With digital data collection, especially via mobile applications and IoMT in real-time, more and more health data is being generated These data sets are so complex that traditional processing software and storage options cannot be used to put them to use.
The data science platform
The data science platform is a software hub that comprises a variety of technologies for advanced analytics and machine learning and also houses all data science projects.
It is from here that data analysis and other steps in the data science cycle take place.
It offers the required resources for undertaking data science projects.
The platform is widely used in industries around the world, including healthcare, as it allows data scientists to run, track, replicate, analyze, and, most importantly, collaborate on projects.
The data science platform market was valued at USD 44.98 billion in 2020 and is projected to reach USD 392.46 billion by 2028, growing at a CAGR of 30.5% from 2021 to 2028.
Data Science
Data science is an interdisciplinary field of computer science that makes use of software, machine learning tools, statistical practices, and theory to process complex data sets to draw insights from them and, importantly, forecast likely future trends.

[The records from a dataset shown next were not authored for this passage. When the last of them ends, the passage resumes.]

/-- What a request reads of its link group at issue (R159): the modules of its members, this module's index, and, for a CPYT, the local
extents of its source and destination (R116). -/
def Req.ofGroup (s : State) (r : Req) : Req :=
  let member (g : Nat) : Req := { r with mods := (List.range (s.groupOf g).2.1).map (s.memberModule g), me := (s.groupOf g).2.2 }
  match r.op with
  | .coll _ g .. => member g
  | .send _ g .. => member g
  | .recv _ g .. => member g
  | .tensor d a _ _ => { r with exts := [s.extents a, s.extents d] }
  | _ => r

/-- A request that runs on across a snapshot's cut: COLL, SEND, RECV (R384). -/
def ReqOp.crossesCut : ReqOp → Bool
  | .coll .. => true
  | .send .. => true
  | .recv .. => true
  | _ => false

/-- From the module cut until the arm of its home die, what such a request writes waits: it is not in the epoch's image (R386, R388). -/
def State.cutHeld (s : State) (r : Req) (pa : Nat) : Bool :=
  r.op.crossesCut && s.snap.phase = 1 && s.snap.moduleCut && pa < hbmSize && stackOf pa / 2 ∉ s.snap.armed

/-- The outcome of trying the next unit of a request. -/
inductive Move where
  /-- The unit waits. -/
  | wait
  /-- Every unit is done. -/
  | done
  /-- The unit meets a failure of R150: KIND and address. -/
  | fail (kind va : Nat)
  /-- The unit is done: the state and the request after it. -/
  | next (s : State) (r : Req)

/-- Writes a unit's bytes to memory within one line: a unit that meets a POISON word is dropped (R304), a poisoned one poisons
its sectors (R362). -/
def State.writeUnit (s : State) (c : Nat) (r r' : Req) (va : Nat) (x : Run) : Move :=
  match s.elementPa c r.root .write va with
  | .error e => .fail e.1 e.2
  | .ok pa =>
    if s.lineHeld pa || s.cutHeld r pa then .wait
    else
      let s := s.touch c r.root .write va
      match x.lost.or (if s.lostIn pa x.bs.length then some va else none) with
      | some l => .next (s.owedLost c r l) r'
      | none =>
        let (s, m) := s.engineWrite (r.by_ c) pa x.bs
        let s := s.owedAte c r (if m.ue then some (s.memHolder pa (BitVec.ofNat 64 va)) else none)
        .next (if x.bad.isSome then s.poisonRange pa x.bs.length else s) r'

/-- Writes a unit's bytes to the scratchpad or to memory. -/
def State.writeDst (s : State) (c : Nat) (r r' : Req) (sp : Bool) (a : Nat) (x : Run) : Move :=
  if sp then
    match x.lost with
    | some l => .next (s.owedLost c r l) r'
    | none => .next (s.onCore c fun k => let k := k.spWrite a x.bs
                                         if x.bad.isSome then k.spPoison a x.bs.length else k) r'
  else s.writeUnit c r r' a x

/-! ### CPY and CPYW (R152) -/

/-- Some row of a strided block covers the address: `rows` rows of `n` bytes from `base`, `stride` apart. -/
def rowsCover (base : Nat) (stride : Int) (rows n a : Nat) : Bool :=
  let x := signedOf 64 (wrap 64 ((a : Int) - base))
  let hit (i : Int) : Bool := 0 ≤ i && i < rows && 0 ≤ x - i * stride && x - i * stride < n
  if stride = 0 then hit 0
  else if 0 < stride then hit (min (x / stride) (rows - 1))
  else hit (max 0 (-(x / -stride)))

/-- The next unit of a CPY or CPYW. -/
def State.copyUnit (s : State) (c : Nat) (r : Req) (mode rows rowBytes dst src : Nat) (dstr sstr : Int) : Move :=
  if rows * rowBytes ≤ r.done then .done
  else
    let row := r.done / rowBytes
    let i := r.done % rowBytes
    let da := addAddr dst (row * dstr + i)
    let sa := addAddr src (row * sstr + i)
    let n := min (rowBytes - i) (128 - da % 128)
    match s.readSrc c r (2 ≤ mode) sa n (s.freeVal 0) with
    | .error e => .fail e.1 e.2
    | .ok x =>
      let same : Bool := mode = 0 || mode = 3
      let free (j : Nat) : Bool := same && (rowsCover src sstr rows rowBytes (addr da j)
        || (mode = 3 && rowsCover dst dstr rows rowBytes (addr sa j)))
      let bs := (List.range n).map fun j => if free j then BitVec.ofNat 8 (s.freeVal (8 + j)) else x.bs.getD j 0
      x.s.writeDst c r { r with done := r.done + n } (mode % 2 = 1) da { x with bs := bs }

/-! ### CPYT (R153) -/

/-- What reading an element leaves: A bits and translations of its granules (R108), and owners' values that it took at their homes. -/
def State.elementLook (s : State) (c : Nat) (root : Word64) (n : Fmtn) (x : Desc) (xs : List Nat) (e : Elt) (pick : Nat) : State :=
  (List.range (descPlaneCount n x)).foldl (fun s k => match s.exactPa c root .read (elementAt n x xs k).1 with
    | .ok pa => s.engineLook pa ((descBits n x + 7) / 8) pick
    | .error _ => s) (s.touchPages c root .read e.pages)

/-- The next unit of a CPYT whose region is known. A conversion or a copy of a poisoned element writes it poisoned and consumes the poison
(R362, R363). -/
def State.tensorUnit (s : State) (c : Nat) (r : Req) (dst src : Desc) (rm : RM) (reg : Region6) : Move :=
  if regionSize reg ≤ r.done then .done
  else
    let n := fmtnOf r.fmtn
    let pick := s.freeVal 0
    let xs := regionAt reg r.done
    let e := s.readElement c r.root n src xs 0 (fun a m => s.engineRead r.born a m pick)
    match e.fails with
    | f :: _ => .fail f.2.1 f.2.2
    | [] =>
      let fs := descFmt src
      let fd := descFmt dst
      let (v, fl) : Nat × Flags := if fs = fd then (e.v, 0)
        else convert n fd rm false (fmtIsInt fs) ⟨r.seed.toNat, 0, r.done⟩ (valueOf n fs e.v)
      let s := s.elementLook c r.root n src xs e pick
      let (ws, bad) := s.elementWrites c r.root n dst xs 0 { e with v := v }
      match bad with
      | f :: _ => .fail f.2.1 f.2.2
      | [] =>
        let r' := { r with done := r.done + 1, flags := r.flags ||| fl }
        if ws.any fun w => s.lineHeld w.pa then .wait
        else
          let s := s.touchPages c r.root .write (ws.map fun w => w.va / 65536).eraseDups
          match e.lostAt.or ((ws.find? fun w => s.lostIn w.pa w.n).map (·.va)) with
          | some l => .next (s.owedLost c r l) r'
          | none =>
            let ate := e.ate.map fun x => s.memHolder x.1 (BitVec.ofNat 64 x.2)
            let (s, met) := ws.foldl (State.planWrite (r.by_ c)) (s, {})
            .next (s.owedAte c r (ate.or met.ate)) r'

/-- A CPYT: its region record first, then its elements. The record's bytes are used, so that their poison is consumed and a POISON word told
of, once, before the record is judged (R304, R363). -/
def State.tensorMove (s : State) (c : Nat) (r : Req) (dst src : Desc) (rm : RM) (record : Nat) : Move :=
  let rank := descRank src
  match r.region with
  | some reg => s.tensorUnit c r dst src rm reg
  | none =>
    if record = 0 then s.tensorUnit c r dst src rm (wholeRegion (r.exts.getD 0 []))
    else match s.readMem c r record 48 (s.freeVal 0) with
      | .error e => .fail e.1 e.2
      | .ok x =>
        let (reg, high) := recordRegion rank x.bs
        if r.sent = 0 && (x.bad.isSome || x.lost.isSome) then
          let s := match x.lost with
            | some l => x.s.owedLost c r l
            | none => x.s
          .next (s.owedAte c r x.bad) { r with sent := 1 }
        else if high || !regionIn reg (r.exts.getD 0 []) || !regionIn reg (r.exts.getD 1 []) then .fail 7 record
        else .next x.s { r with region := some reg }

/-! ### Rings (R154, R172) -/

/-- Fields of a ring register (R172). -/
def ringEn (g : BitVec 128) : Bool := bitAt g.toNat 63
def ringFmt (g : BitVec 128) : Nat := field g.toNat 56 6
def ringCap (g : BitVec 128) : Nat := field g.toNat 44 4 + 1
def ringBase (g : BitVec 128) : Nat := field g.toNat 13 9 * 8192
def ringFin (g : BitVec 128) : Nat := field g.toNat 112 16
def ringResv (g : BitVec 128) : Nat := field g.toNat 96 5
def ringAvail (g : BitVec 128) : Nat := field g.toNat 88 5
def ringHead (g : BitVec 128) : Nat := field g.toNat 80 4

/-- The ring with another state. -/
def ringState (g : BitVec 128) (fin resv avail head : Nat) : BitVec 128 :=
  BitVec.ofNat 128 (setField (setField (setField (setField g.toNat 112 16 fin) 96 5 resv) 88 5 avail) 80 4 head)

/-- The checks of R173. -/
def Core.ringBad (k : Core) (g : BitVec 128) : Bool :=
  !ringEn g || (match fmtOfCode (ringFmt g) with | some f => !isPass f | none => true)
    || k.spSize < ringBase g + ringCap g * 8192

/-- Every element of the tile in a slot is finite or an integer (R154). -/
def Core.tileFinite (k : Core) (n : Fmtn) (f : Fmt) (off : Nat) : Bool :=
  let w := fmtWidth n f
  let per := 1024 / w
  (List.range 64).all fun r =>
    let row := ofBytes (k.spRead (off + 128 * r) 128)
    (List.range per).all fun i => (valueOf n f (laneOf w row i)).isFinite

/-- The next row of an RPUSH; row count 64 is the tile landed, 65 the tile available. -/
def State.pushUnit (s : State) (c : Nat) (r : Req) (ring slot src : Nat) (stride : Int) (sp : Bool) : Move :=
  if 64 ≤ r.done then (if r.done = 64 then .wait else .done)
  else
    match s.readSrc c r sp (addAddr src (r.done * stride)) 128 (s.freeVal 0) with
    | .error e => .fail e.1 e.2
    | .ok x =>
      let k := s.core c
      let off := ringBase (vget 0 k.regs.g ring) + slot * 8192 + 128 * r.done
      x.s.writeDst c r { r with done := r.done + 1 } true off x

/-- A request fills ring `g`. -/
def Req.pushes (r : Req) (g : Nat) : Bool := match r.op with | .rpush ring .. => ring = g && r.done < 65 | _ => false

/-- The oldest RPUSH to ring `g` whose tile is not available: engine and index (R154). -/
def Core.oldestPush (k : Core) (g : Nat) : Option (Bool × Nat × Req) :=
  let all := [false, true].flatMap fun e => (List.range (k.eng e).reqs.length).filterMap fun i =>
    ((k.eng e).reqs[i]?).bind fun r => if r.pushes g then some (e, i, r) else none
  all.foldl (fun (m : Option (Bool × Nat × Req)) x => match m with
    | some y => if x.2.2.ticket < y.2.2.ticket then some x else m
    | none => some x) none

/-- The rows of a tile in the scratchpad, and its poisoned rows. -/
def Core.tileAt (k : Core) (off : Nat) : List (BitVec 1024) × BitVec 64 :=
  ((List.range 64).map fun r => BitVec.ofNat 1024 (ofBytes (k.spRead (off + 128 * r) 128)),
   (List.range 64).foldl (fun m r => if k.spBad (off + 128 * r) 128 then m ||| BitVec.ofNat 64 (2 ^ r) else m) 0)

/-- A tile becomes available (R154): the oldest push to the ring has landed, and a pass will read the tile as it stands now (R221). -/
def State.tileReady (s : State) (c g : Nat) : State :=
  let k := s.core c
  match k.oldestPush g with
  | some (e, i, r) =>
    match r.op with
    | .rpush _ slot _ _ _ fmt =>
      if r.done ≠ 64 then s
      else
        let reg := vget 0 k.regs.g g
        let n := fmtnOf r.fmtn
        let fin := k.tileFinite n ((fmtOfCode fmt).getD .f32) (ringBase reg + slot * 8192)
        let reg' := ringState reg (setField (ringFin reg) slot 1 (bit fin)) (ringResv reg) (ringAvail reg + 1) (ringHead reg)
        let k := { k.setG (BitVec.ofNat 4 g) reg' with tiles := Map.put k.tiles (16 * g + slot) (k.tileAt (ringBase reg + slot * 8192)) }
        (s.setCore c k).putReq c e i { r with done := 65 }
    | _ => s
  | none => s

/-! ### GATH, SCAT, SCATA and RED (R155 to R157) -/

/-- Bytes of an index of format IW (R155). -/
def indexBytes (iw : Nat) : Nat := if iw = 2 then 8 else 4

/-- Index `i` of the list, read on the GATHER path, and what reading it met. -/
def State.readIndex (s : State) (c : Nat) (r : Req) (idx iw i : Nat) : Except (Nat × Nat) (Int × Run) :=
  let w := indexBytes iw
  match s.readMem c r (addr idx (i * w)) w (s.freeVal 1) with
  | .error e => .error e
  | .ok x => .ok (if iw = 0 then (ofBytes x.bs : Int) else signedOf (8 * w) (ofBytes x.bs), x)

/-- An element `v` at an address that index `i` gives: a poisoned index is consumed, and what the unit writes is poisoned (R362, R363); a
POISON word in the index drops the unit (R304). -/
def Run.byIndex (v i : Run) (c : Nat) (r : Req) : Run :=
  { v with bad := v.bad.or i.bad, lost := i.lost.or v.lost, s := if (i.lost.or v.lost).isSome then v.s else v.s.owedAte c r i.bad }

Organizations rely on data science to interpret the big data they work with to make critical decisions and stay competitive in their respective industries.
The use of machine learning concepts in data science helps to create models that automate the decision-making process to solve complex real-world organizational problems.
Data science is a multidisciplinary approach to extracting actionable insights from the large and ever-increasing volumes of data collected and created by today’s organizations.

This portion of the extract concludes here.